New Intel architecture- Smaller, faster, better!

AMD Vs Intel: Round 9

[Sqwubbsy]

Ok, so I know I'm going to get a lot of AMD people agreeing with me and a lot of Intel people outright ripping me to shreds. But I'm going to speak my thoughts come hell or high water and you can choose to be a yes-man (or woman) with nothing to add to the conversation or just beat me with a stick.

I believe that AMD had this technology [wikipedia.org] before Intel ever started in on it. Yes, I know it wasn't really commercially available on PCs but it was there. And I would also like to point out a nifty little agreement between IBM and AMD [pcworld.com] that certainly gives them aid in the development of chips. Let's face it, IBM's got research money coming out of their ears and I'm glad to see AMD benefit off it and vice versa. I think that these two points alone show that AMD has had more time to refine the multicore technology and deliver a superior product.
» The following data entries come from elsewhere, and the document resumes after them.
theorem wit_RegisteredService_18 : ∃ (s : State) (f : BitVec 9) (n : BitVec 16) (r : FrameRec), s.takesWork regBlock =
    true ∧ s.frameRec f.toNat n.toNat = some r ∧ r.deadline ≤ s.now + 1000 ∧ (s.flowAsk f.toNat).up = false ∧
    s.flt.queue.length < 16 :=
  ⟨rgs { recs := [frec 1000] } [], 0, 0, frec 1000, by decide +kernel⟩

theorem wit_RegisteredService_19 : ∃ (s : State) (i : BitVec 8), ((∀ x ∈ s.rounds.rsps, x.index ≠ i.toNat)) :=
  ⟨up, 0, by decide +kernel⟩

theorem wit_RegisteredService_20 : ∃ (s : State) (i : BitVec 8) (x : RspRun), s.takesWork regBlock = true ∧
    s.rounds.rsps = [x] ∧ x.index = i.toNat ∧ s.now < x.stop :=
  ⟨{ up with rounds := { rsps := [{ index := 0, start := 0, stop := 9 }] } }, 0,
    { index := 0, start := 0, stop := 9 }, by decide +kernel⟩

theorem wit_RegisteredService_21 : ∃ (s : State) (i : BitVec 8) (x : RspRun), s.takesWork regBlock = true ∧
    s.rounds.rsps = [x] ∧ x.index = i.toNat ∧ x.stop ≤ s.now ∧ s.flag (F.ROUNDS_RSP_W0_DIR i.toNat) = false ∧
    s.regsvc.recs = [] :=
  ⟨{ up with rounds := { rsps := [{ index := 0, start := 0, stop := 0 }] } }, 0,
    { index := 0, start := 0, stop := 0 }, by decide +kernel⟩

theorem wit_RegisteredService_22 : ∃ (s : State) (i : BitVec 8) (x : RspRun), s.takesWork regBlock = true ∧
    s.rounds.rsps = [x] ∧ x.index = i.toNat ∧ x.stop ≤ s.now ∧ s.flag (F.ROUNDS_RSP_W0_DIR i.toNat) = true ∧ (s.flowX
    (s.fld (F.ROUNDS_RSP_W0_FLOW i.toNat))).occHigh = none ∧ (s.flowX (s.fld (F.ROUNDS_RSP_W0_FLOW i.toNat))).residue
    = 0 :=
  ⟨{ fl [(F.ROUNDS_RSP_W0_DIR 0, 1)] with rounds := { rsps := [{ index := 0, start := 0, stop := 0 }] } }, 0,
    { index := 0, start := 0, stop := 0 }, by decide +kernel⟩

theorem wit_RegisteredService_23 : ∃ (s : State) (f : BitVec 9), (s.flowX f.toNat).frer = none :=
  ⟨up, 0, by decide +kernel⟩

theorem wit_RegisteredService_24 : ∃ (s : State) (f : BitVec 9), s.takesWork regBlock = true ∧ s.flowLive f.toNat =
    true ∧ (s.flowX f.toNat).frer.isSome = true ∧ (s.flowX f.toNat).frerTime.toNat + (s.flowAsk f.toNat).resetMs *
    500000 ≤ s.now :=
  ⟨rgs { flows := [(0, { frer := some [] })] } [(F.REGSVC_FLOW_W0_STATE 0, 1)], 0, by decide +kernel⟩

theorem wit_RegisteredService_25 : ∃ (s : State) (f : BitVec 9), s.takesWork regBlock = true ∧ s.flowLive f.toNat =
    true ∧ (s.flowX f.toNat).frer.isSome = true ∧ s.now < (s.flowX f.toNat).frerTime.toNat + (s.flowAsk
    f.toNat).resetMs * 500000 :=
  ⟨rgs { flows := [(0, { frer := some [], frerTime := 9 })] } [(F.REGSVC_FLOW_W0_STATE 0, 1)], 0, by decide +kernel⟩

theorem wit_RegisteredService_26 : ∃ (s : State), s.regsvc.outq = [] :=
  ⟨up, by decide +kernel⟩

theorem wit_RegisteredService_27 : ∃ (s : State) (ws : List Word) (rest : List (List Word)), s.takesWork regBlock =
    true ∧ s.regsvc.outq = ws :: rest ∧ s.recordFits (s.fld F.REGSVC_REPORT_CFG_FIFO) 4 = false :=
  ⟨rgs { outq := [[1, 2, 3, 4]] } [], [1, 2, 3, 4], [], by decide +kernel⟩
As a disclaimer, I cannot say I've had the ability to try an Intel dual core but I'm just ever so happy with my AMD processor that I don't see why I should.

There's a nice little chart in the article but I like AMD's explanation [amd.com] along with their pdf [amd.com] a bit better. As you can see, AMD is no longer too concerned with dual core but has moved on to targeting multi core.

Do I want to see Intel evaporate? No way. I want to see these two companies go head to head and drive prices down. You may mistake me for an AMD fanboi but I simply was in agony in high school when Pentium 100s costed an arm and a leg. Then AMD slowly climbed the ranks to be a major competitor with Intel--and thank god for that! Now Intel actually has to price their chips competitively and I never want that to change. I will now support the underdog even if Intel drops below AMD just to insure stiff competition. You can call me a young idealist about capitalism!

I understand this article also tackles execution types and I must admit I'm not too up to speed on that. It's entirely possible that OOOE could beat out the execution scheme that AMD has going but I wouldn't know enough to comment on it. I remember that there used to be a lot of buzz about IA-64's OOOE [wikipedia.org] processing used on Itanium. But I'm not sure that was too popular among programmers.

The article presents a compelling argument for OOOE. And I think that with a tri-core or higher processor, we could really start to see a big increase in sales using OOOE. Think about it, a lot of IA-64 code comes to a point where the instruction stalls as it waits for data to be computed (most cases, a branch). If there are enough cores to compute both branches from the conditional (and third core to evaluate the conditional) then where is the slowdown? This will only break down on a switch style statement or when several if-thens follow each other successively.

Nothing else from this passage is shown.